Matrimonial Causes Act 1864
- Parliament of the United Kingdom
- Long title: An Act to amend the Act relating to Divorce and Matrimonial Causes in England, Twentieth and Twenty-first Victoria, Chapter Eighty-five.
- Citation: 27 & 28 Vict. c. 44
- Territorial extent: England and Wales

Dates
- Royal assent: 14 July 1864
- Commencement: 14 July 1864
- Repealed: 27 April 1965

Other legislation
- Amends: Matrimonial Causes Act 1857
- Amended by: Supreme Court of Judicature (Consolidation) Act 1925
- Repealed by: Administration of Justice Act 1965

Status: Repealed

Text of statute as originally enacted

= Matrimonial Causes Act 1864 =

Act of the Parliament of the United Kingdom

The Matrimonial Causes Act 1864 (27 & 28 Vict. c. 44) was an act of the Parliament of the United Kingdom. The act reduced the powers of women deserted by their husbands to protect their property and income from him or any of his creditors. The act received royal assent on 14 July 1864.

==Provisions==
Women had been granted the ability to protect their property and earnings from a husband that had deserted them or his creditors in the Matrimonial Causes Act 1857 by applying to a police magistrate, a justice in the petty sessions or the Court for Divorce and Matrimonial Cases.
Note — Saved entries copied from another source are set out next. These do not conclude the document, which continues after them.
theorem scrubEnd_keeps {P : State → Prop} (c : Closed 0x60202201000 P) (x1 : State) (x2) (x3) (x4) (x5) (h1 : P x1) :
    P (scrubEnd x1 x2 x3 x4 x5) := by
  have c1 := c.sub (K' := 0x200000) (by decide)
  have c2 := c.sub (K' := 0x2000000) (by decide)
  have c3 := c.sub (K' := 0x60200201000) (by decide)
  unfold scrubEnd
  repeat' first
    | with_reducible assumption
    | with_reducible apply modFab_keeps c1
    | with_reducible apply modComp_keeps c2
    | with_reducible apply scrubMismatch_keeps c3
    | with_reducible refine fun _ => ?_
    | lift_lets -underBinder
    | (intro x; refine (fun hx : P x => ?_) ?_; clear_value x)
    | (intro x; refine (fun hx : P x.2 => ?_) ?_; clear_value x)
    | (intro x; refine (fun hx : P x.1 => ?_) ?_; clear_value x)
    | (intro x; refine (fun hx : P x.s => ?_) ?_; clear_value x)
    | (intro x; clear_value x)
    | intro _
    | split
    | dsimp -zeta only
    | dsimp -zeta +zetaDelta only
    | lift_lets
    | dsimp only

theorem scrubRun_keeps {P : State → Prop} (c : Closed 0x60202201000 P) (x1) (x2 : State) (x3) (x4) (h2 : P x2) :
    P (scrubRun x1 x2 x3 x4) := by
  have c1 := c.sub (K' := 0x200000) (by decide)
  fun_induction scrubRun x1 x2 x3 x4
  all_goals repeat' first
    | with_reducible assumption
    | with_reducible apply scrubEnd_keeps c
    | with_reducible apply modFab_keeps c1
    | with_reducible refine fun _ => ?_
    | lift_lets -underBinder
    | (intro x; refine (fun hx : P x => ?_) ?_; clear_value x)
    | (intro x; refine (fun hx : P x.2 => ?_) ?_; clear_value x)
    | (intro x; refine (fun hx : P x.1 => ?_) ?_; clear_value x)
    | (intro x; refine (fun hx : P x.s => ?_) ?_; clear_value x)
    | (intro x; clear_value x)
    | with_reducible apply foldl_keeps
    | with_reducible apply foldl_keeps_fst
    | with_reducible apply foldl_keeps_snd
    | intro _
    | split
    | with_reducible apply_assumption
    | dsimp -zeta only
    | dsimp -zeta +zetaDelta only
    | lift_lets
    | dsimp only

theorem scrubEpoch_keeps {P : State → Prop} (c : Closed 0x60202201000 P) (x1 : State) (x2) (h1 : P x1) :
    P (scrubEpoch x1 x2) := by
  have c1 := c.sub (K' := 0x200000) (by decide)
  unfold scrubEpoch
  repeat' first
    | with_reducible assumption
    | with_reducible apply scrubRun_keeps c
    | with_reducible apply modFab_keeps c1
    | with_reducible refine fun _ => ?_
    | lift_lets -underBinder
    | (intro x; refine (fun hx : P x => ?_) ?_; clear_value x)
    | (intro x; refine (fun hx : P x.2 => ?_) ?_; clear_value x)
    | (intro x; refine (fun hx : P x.1 => ?_) ?_; clear_value x)
    | (intro x; refine (fun hx : P x.s => ?_) ?_; clear_value x)
    | (intro x; clear_value x)
    | intro _
    | split
    | dsimp -zeta only
    | dsimp -zeta +zetaDelta only
    | lift_lets
    | dsimp only

theorem takeMaint_keeps {P : State → Prop} (c : Closed 0x600000 P) (x1 : State) (x2) (x3) (h1 : P x1) :
    P (takeMaint x1 x2 x3) := by
  have c1 := c.sub (K' := 0x400000) (by decide)
  unfold takeMaint
  repeat' first
    | with_reducible assumption
    | with_reducible apply memPut_keeps c1
    | with_reducible apply sramPut_keeps c
    | with_reducible refine fun _ => ?_
    | lift_lets -underBinder
    | (intro x; refine (fun hx : P x => ?_) ?_; clear_value x)
    | (intro x; refine (fun hx : P x.2 => ?_) ?_; clear_value x)
    | (intro x; refine (fun hx : P x.1 => ?_) ?_; clear_value x)
    | (intro x; refine (fun hx : P x.s => ?_) ?_; clear_value x)
    | (intro x; clear_value x)
    | intro _
    | split
    | dsimp -zeta only
    | dsimp -zeta +zetaDelta only
    | lift_lets
    | dsimp only

theorem sendMaint_keeps {P : State → Prop} (c : Closed 0x60200040000 P) (x1 : State) (x2) (x3) (x4) (x5) (h1 : P x1) :
    P (sendMaint x1 x2 x3 x4 x5) := by
  fun_induction sendMaint x1 x2 x3 x4 x5
  all_goals repeat' first
    | with_reducible assumption
    | with_reducible apply sendParcel_keeps c
    | with_reducible refine fun _ => ?_
    | lift_lets -underBinder
    | (intro x; refine (fun hx : P x => ?_) ?_; clear_value x)
    | (intro x; refine (fun hx : P x.2 => ?_) ?_; clear_value x)
    | (intro x; refine (fun hx : P x.1 => ?_) ?_; clear_value x)
    | (intro x; refine (fun hx : P x.s => ?_) ?_; clear_value x)
    | (intro x; clear_value x)
    | intro _
    | split
    | with_reducible apply_assumption
    | dsimp -zeta only
    | dsimp -zeta +zetaDelta only
    | lift_lets
    | dsimp only

theorem fabEquinox_keeps {P : State → Prop} (c : Closed 0x200000 P) (x1 : State) (x2) (h1 : P x1) :
    P (fabEquinox x1 x2) := by
  unfold fabEquinox
  repeat' first
    | with_reducible assumption
    | with_reducible apply modFab_keeps c
    | intro _
    | dsimp -zeta only

end Sys2Proof.Laws
end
The provisions of the act included allowing husbands who had deserted their wives or creditors of those husbands to apply to a court to have an order that the wife had placed to protect her property or earnings from her husband and his creditors discharged.

== Subsequent developments ==
The whole act was repealed by section 34(1) of, and schedule 2 to, the Administration of Justice Act 1965. The Administration of Justice Act 1965 (Commencement No. 1) Order 1965 (SI 1965/706) provided that this repeal would take effect on 27 April 1965.